In this section I assume you want to boot a Linux kernel. Booting a FreeBSD kernel is documented elsewhere and does not require a tagged image. Booting a DOS kernel is similar, the main differences being in the way you set up the tagged image.
Etherboot expects to download a tagged image containing the code to be executed. Briefly explained, a tagged image is a wrapper around the pieces of code or data that need to be put in various places in the computer's memory. It contains a directory telling how large the pieces are and where they go in memory. It also says where to start execution.
A tagged image is created using a utility program. The utility program is specific to the kernel you want to load. The version for Linux is called mknbi-linux or mkelf-linux and that for DOS is mknbi-dos. These utilities are distributed separately and can be obtained from Etherboot web site.
You will almost certainly have to compile a custom kernel because the kernel needs to have the "Root file system on NFS" option compiled in. (You need to select "NFS filesystem support" as built-in, not a module, and possibly also "Kernel level autoconfiguration" before this option will appear.) You should also select "BOOTP support" and/or "DHCP support". "RARP support" is not needed. In 2.2 kernels you have to enable the "Kernel level autoconfiguration" option under IP networking to access the BOOTP support question. And unless you are using an initrd (initial ramdisk) you will have to compile in the driver for your network card too.
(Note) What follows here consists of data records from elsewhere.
/-- The failures of a bind in the order of R438. -/
def State.bindFail (s : State) (c : Cmd) (items : List AdapterItem) : Option (Nat × Nat) :=
  let base := c.f 24 4
  let objs := items.map (fun i => (i, s.obj? c.owner i.a, s.obj? c.owner i.b))
  let bad := items.any (fun i => decide (i.rank = 0) || decide (256 < i.rank) || !i.rsv)
  match (s.reachModel c.owner (c.f 20 4)).map (·.2) with
  | none =>
    if bad then some (E_BAD_DESCRIPTOR, 0x0120)
    else if objs.any (fun x => x.2.1.isNone || x.2.2.isNone) then some (E_BAD_OBJECT, 0) else some (E_MODEL_STATE, 3)
  | some m =>
    let n := m.tensors.length
    let top := base + n + 2 * items.length
    let p := NMap.getD s.parts c.owner {}
    let dies := p.dieList
    let copies := objs.flatMap (fun x => (x.2.1.toList ++ x.2.2.toList).map (fun o => adapterCopy o.2 dies 0))
    if 2 ^ 32 ≤ top - 1 then some (E_BAD_DESCRIPTOR, 0x0118)
    else if bad || items.any (fun i => decide (n ≤ i.target)) then some (E_BAD_DESCRIPTOR, 0x0120)
    else if objs.any (fun x => x.2.1.isNone || x.2.2.isNone) then some (E_BAD_OBJECT, 0)
    else if (List.range (top - base)).any (fun h => s.handleUsed c.owner (base + h)) then some (E_ALLOY, 1)
    else if objs.any (fun x =>
        match x.2.1, x.2.2, m.tensors[x.1.target]? with
        | some a, some b, some t => !(adapterFits t x.1 a.2 b.2)
        | _, _, _ => true) then some (E_ALLOY, 2)
    else if 64 ≤ (s.alloys.filter (fun a => a.1 / 2 ^ 32 == c.owner)).length then some (E_ALLOY, 3)
    else if !(s.modelFits c.owner copies) then some (E_QUOTA, 0)
    else if m.owner = packageOwner ∧ !((NMap.values p.publisherKeys).contains m.publisher) then some (E_KEY, 1)
    else objs.findSome? (fun x => (x.2.1.toList ++ x.2.2.toList).findSome? (fun o =>
      (slotPoison o.2 o.2.vmap 0 o.2.count c.home).map (fun q => (E_MEM_UNCORRECTABLE, q))))

/-- ALLOY_BIND, ACTION bind (R435, R436). -/
def execAlloyBind (cmd : Nat) (s : State) : Host.Outcome State Fault Refusal :=
  .next (control 0x4A (fun c => c.f 16 1 == 0) (fun c s =>
    let items := readAdapters s (c.f 32 8) (c.f 17 1)
    let s := s.asDma (s.functionOf c.owner) false (c.f 32 8) (16 * c.f 17 1)
    s.settle cmd (
      match s.bindFail c items with
      | some f => .error f
      | none =>
        let base := c.f 24 4
        let n := match s.reachModel c.owner (c.f 20 4) with | some m => m.2.tensors.length | none => 0
        let shared := match s.reachModel c.owner (c.f 20 4) with | some m => m.2.owner == packageOwner | none => false
        let dies := s.modelDies c.owner
        let put := fun (a : State) (h src : Nat) =>
          match s.obj? c.owner src with
          | some (k, o) =>
            let r := (List.range o.count).foldl (fun (b : State) n => b.readMoved k (slotIn o.vmap n) n) a
            (r.setObj (objKey c.owner h) (r.mapped c.owner (adapterCopy o dies h))).filled (objKey c.owner h)
          | none => a
        let s1 := items.zipIdx.foldl (fun (a : State) e => put (put a (base + n + 2 * e.2) e.1.a) (base + n + 2 * e.2 + 1) e.1.b) s
        let al : Alloy := { modelId := c.f 20 4, shared := shared, owner := c.owner, tensors := n, adapters := items.map (fun i => (i.target, i.rank)) }
        .ok ({ s1 with alloys := NMap.set s1.alloys (objKey c.owner base) al }, OK, 0))) cmd s)

/-- Whether another admitted command names a handle of a range. -/
def State.rangeNamed (s : State) (cmd owner lo hi : Nat) : Bool :=
  s.cmds.any (fun x => x.1 != cmd && decide (x.2.owner = owner) &&
    (handleFields x.2.desc).any (fun f => decide (lo ≤ x.2.f f 4) && decide (x.2.f f 4 < hi)))

/-- ALLOY_BIND, ACTION unbind (R437). -/
def execAlloyUnbind (cmd : Nat) (s : State) : Host.Outcome State Fault Refusal :=
  .next (control 0x4A (fun c => c.f 16 1 == 1) (fun c s =>
    let base := c.f 24 4
    match NMap.get? s.alloys (objKey c.owner base) with
    | none => s.settle cmd (.error (E_BAD_OBJECT, 0))
    | some a =>
      let copies := base + a.tensors
      let top := copies + 2 * a.adapters.length
      if s.rangeNamed cmd c.owner base top then s
      else
        s.settle cmd (.ok ({ s.forget (fun k => decide (objKey c.owner copies ≤ k) && decide (k < objKey c.owner top)) with
                                    alloys := NMap.erase s.alloys (objKey c.owner base),
                                    objects := NMap.eraseRange s.objects (objKey c.owner copies) (objKey c.owner top) }, OK, 0))) cmd s)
For details, see the file /usr/src/linux/Documentation/nfsroot.txt in a Linux kernel source distribution.
After you have compiled the custom kernel, make the tagged image, typically like this:
mknbi-linux --output=/tftpdir/vmlinuz.xterm zImage
(See an important note regarding IP autoconfig in kernels in the 2.2 series 2.2.18 and after under the section --ip= in the mknbi-linux documentation.) Then put the tagged image in where the tftp daemon expects to find it, in this example /tftpdir. Make sure it is world-readable because typically the tftp daemon runs as an unprivileged user. It is recommended that you set a path explicitly for tftpd instead of relying on any defaults. For example:
tftp dgram udp wait root /usr/sbin/tcpd in.tftpd /tftpdir
You need to set up a DHCP server to hand out an IP address and other configuration information to the client.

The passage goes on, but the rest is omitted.